INPUT FOR THIS TASK:
Start of Block
section
variable (s : State) (op : Nat) (p : Packet)
@[simp] theorem State.take_pending : (s.take op p).pending = s.pending := rfl
@[simp] theorem State.take_freeCount : (s.take op p).freeCount = s.freeCount := rfl
@[simp] theorem State.take_now : (s.take op p).now = s.now := rfl
@[simp] theorem State.take_regs : (s.take op p).regs = s.regs := rfl
@[simp] theorem State.take_live : (s.take op p).live = s.live := rfl
@[simp] theorem State.take_snaps : (s.take op p).snaps = s.snaps := rfl
@[simp] theorem State.take_refused : (s.take op p).refused = s.refused := rfl
@[simp] theorem State.take_tumbler : (s.take op p).tumbler = s.tumbler := rfl
@[simp] theorem State.take_queues : (s.take op p).queues = s.queues := rfl
@[simp] theorem State.take_hold : (s.take op p).hold = s.hold := rfl
@[simp] theorem State.take_arrived : (s.take op p).arrived = s.arrived.eraseP fun x => samePacket x (op, p) := rfl
@[simp] theorem State.take_running : (s.take op p).running = s.running := rfl
@[simp] theorem State.take_tags : (s.take op p).tags = s.tags := rfl
@[simp] theorem State.take_arbSeq : (s.take op p).arbSeq = s.arbSeq := rfl
@[simp] theorem State.take_eventSeq : (s.take op p).eventSeq = s.eventSeq := rfl
@[simp] theorem State.take_hostMask : (s.take op p).hostMask = s.hostMask := rfl
@[simp] theorem State.take_mgmtMask : (s.take op p).mgmtMask = s.mgmtMask := rfl
@[simp] theorem State.take_mgmt : (s.take op p).mgmt = s.mgmt := rfl
@[simp] theorem State.take_key : (s.take op p).key = s.key := rfl
@[simp] theorem State.take_cred : (s.take op p).cred = s.cred := rfl
@[simp] theorem State.take_modes : (s.take op p).modes = s.modes := rfl
@[simp] theorem State.take_resets : (s.take op p).resets = s.resets := rfl
@[simp] theorem State.take_boot : (s.take op p).boot = s.boot := rfl
@[simp] theorem State.take_sheets : (s.take op p).sheets = s.sheets := rfl
@[simp] theorem State.take_dma : (s.take op p).dma = s.dma := rfl
@[simp] theorem State.take_feed : (s.take op p).feed = s.feed := rfl
@[simp] theorem State.take_stations : (s.take op p).stations = s.stations := rfl
@[simp] theorem State.take_run : (s.take op p).run = s.run := rfl
@[simp] theorem State.take_drives : (s.take op p).drives = s.drives := rfl
@[simp] theorem State.take_bus : (s.take op p).bus = s.bus := rfl
@[simp] theorem State.take_loops : (s.take op p).loops = s.loops := rfl
@[simp] theorem State.take_loopWorst : (s.take op p).loopWorst = s.loopWorst := rfl
@[simp] theorem State.take_axes : (s.take op p).axes = s.axes := rfl
@[simp] theorem State.take_groups : (s.take op p).groups = s.groups := rfl
@[simp] theorem State.take_encoders : (s.take op p).encoders = s.encoders := rfl
@[simp] theorem State.take_path : (s.take op p).path = s.path := rfl
@[simp] theorem State.take_hv : (s.take op p).hv = s.hv := rfl
@[simp] theorem State.take_zones : (s.take op p).zones = s.zones := rfl
@[simp] theorem State.take_therms : (s.take op p).therms = s.therms := rfl
@[simp] theorem State.take_safety : (s.take op p).safety = s.safety := rfl
@[simp] theorem State.take_mem : (s.take op p).mem = s.mem := rfl
@[simp] theorem State.take_afe : (s.take op p).afe = s.afe := rfl
@[simp] theorem State.take_pair : (s.take op p).pair = s.pair := rfl
@[simp] theorem State.take_pairWork : (s.take op p).pairWork = s.pairWork := rfl
@[simp] theorem State.take_supply : (s.take op p).supply = s.supply := rfl
@[simp] theorem State.take_nv : (s.take op p).nv = s.nv := rfl
@[simp] theorem State.take_pins : (s.take op p).pins = s.pins := rfl
@[simp] theorem State.take_trace : (s.take op p).trace = s.trace := rfl
@[simp] theorem State.take_captures : (s.take op p).captures = s.captures := rfl
@[simp] theorem State.take_outbox : (s.take op p).outbox = s.outbox := rfl
end

section
variable (s : State) (n : Nat) (f : Queue → Queue)
@[simp] theorem State.setQueue_pending : (s.setQueue n f).pending = s.pending := rfl
@[simp] theorem State.setQueue_freeCount : (s.setQueue n f).freeCount = s.freeCount := rfl
@[simp] theorem State.setQueue_now : (s.setQueue n f).now = s.now := rfl
@[simp] theorem State.setQueue_regs : (s.setQueue n f).regs = s.regs := rfl
@[simp] theorem State.setQueue_live : (s.setQueue n f).live = s.live := rfl
@[simp] theorem State.setQueue_snaps : (s.setQueue n f).snaps = s.snaps := rfl
@[simp] theorem State.setQueue_refused : (s.setQueue n f).refused = s.refused := rfl
@[simp] theorem State.setQueue_tumbler : (s.setQueue n f).tumbler = s.tumbler := rfl
@[simp] theorem State.setQueue_queues : (s.setQueue n f).queues = s.queues.modify n f := rfl
@[simp] theorem State.setQueue_hold : (s.setQueue n f).hold = s.hold := rfl
@[simp] theorem State.setQueue_arrived : (s.setQueue n f).arrived = s.arrived := rfl
@[simp] theorem State.setQueue_running : (s.setQueue n f).running = s.running := rfl
@[simp] theorem State.setQueue_tags : (s.setQueue n f).tags = s.tags := rfl
@[simp] theorem State.setQueue_arbSeq : (s.setQueue n f).arbSeq = s.arbSeq := rfl
@[simp] theorem State.setQueue_arb : (s.setQueue n f).arb = s.arb := rfl
@[simp] theorem State.setQueue_eventSeq : (s.setQueue n f).eventSeq = s.eventSeq := rfl
@[simp] theorem State.setQueue_hostMask : (s.setQueue n f).hostMask = s.hostMask := rfl
@[simp] theorem State.setQueue_mgmtMask : (s.setQueue n f).mgmtMask = s.mgmtMask := rfl
@[simp] theorem State.setQueue_mgmt : (s.setQueue n f).mgmt = s.mgmt := rfl
@[simp] theorem State.setQueue_key : (s.setQueue n f).key = s.key := rfl
@[simp] theorem State.setQueue_cred : (s.setQueue n f).cred = s.cred := rfl
@[simp] theorem State.setQueue_modes : (s.setQueue n f).modes = s.modes := rfl
@[simp] theorem State.setQueue_resets : (s.setQueue n f).resets = s.resets := rfl
@[simp] theorem State.setQueue_boot : (s.setQueue n f).boot = s.boot := rfl
@[simp] theorem State.setQueue_sheets : (s.setQueue n f).sheets = s.sheets := rfl
@[simp] theorem State.setQueue_dma : (s.setQueue n f).dma = s.dma := rfl
@[simp] theorem State.setQueue_feed : (s.setQueue n f).feed = s.feed := rfl
@[simp] theorem State.setQueue_stations : (s.setQueue n f).stations = s.stations := rfl
@[simp] theorem State.setQueue_run : (s.setQueue n f).run = s.run := rfl
@[simp] theorem State.setQueue_drives : (s.setQueue n f).drives = s.drives := rfl
@[simp] theorem State.setQueue_bus : (s.setQueue n f).bus = s.bus := rfl
@[simp] theorem State.setQueue_loops : (s.setQueue n f).loops = s.loops := rfl
@[simp] theorem State.setQueue_loopWorst : (s.setQueue n f).loopWorst = s.loopWorst := rfl
@[simp] theorem State.setQueue_axes : (s.setQueue n f).axes = s.axes := rfl
@[simp] theorem State.setQueue_groups : (s.setQueue n f).groups = s.groups := rfl
@[simp] theorem State.setQueue_encoders : (s.setQueue n f).encoders = s.encoders := rfl
@[simp] theorem State.setQueue_path : (s.setQueue n f).path = s.path := rfl
@[simp] theorem State.setQueue_hv : (s.setQueue n f).hv = s.hv := rfl
@[simp] theorem State.setQueue_zones : (s.setQueue n f).zones = s.zones := rfl
@[simp] theorem State.setQueue_therms : (s.setQueue n f).therms = s.therms := rfl
@[simp] theorem State.setQueue_safety : (s.setQueue n f).safety = s.safety := rfl
@[simp] theorem State.setQueue_mem : (s.setQueue n f).mem = s.mem := rfl
@[simp] theorem State.setQueue_afe : (s.setQueue n f).afe = s.afe := rfl
@[simp] theorem State.setQueue_pair : (s.setQueue n f).pair = s.pair := rfl
@[simp] theorem State.setQueue_pairWork : (s.setQueue n f).pairWork = s.pairWork := rfl
@[simp] theorem State.setQueue_supply : (s.setQueue n f).supply = s.supply := rfl
@[simp] theorem State.setQueue_nv : (s.setQueue n f).nv = s.nv := rfl
@[simp] theorem State.setQueue_pins : (s.setQueue n f).pins = s.pins := rfl
@[simp] theorem State.setQueue_trace : (s.setQueue n f).trace = s.trace := rfl
@[simp] theorem State.setQueue_captures : (s.setQueue n f).captures = s.captures := rfl
@[simp] theorem State.setQueue_outbox : (s.setQueue n f).outbox = s.outbox := rfl
end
End of Block
EXERCISE PROMPT:
From the first line of the data through the line with "p).regs = s.regs := rfl", quote each line exactly and add nothing else.

EXERCISE ANSWER:
section
variable (s : State) (op : Nat) (p : Packet)
@[simp] theorem State.take_pending : (s.take op p).pending = s.pending := rfl
@[simp] theorem State.take_freeCount : (s.take op p).freeCount = s.freeCount := rfl
@[simp] theorem State.take_now : (s.take op p).now = s.now := rfl
@[simp] theorem State.take_regs : (s.take op p).regs = s.regs := rfl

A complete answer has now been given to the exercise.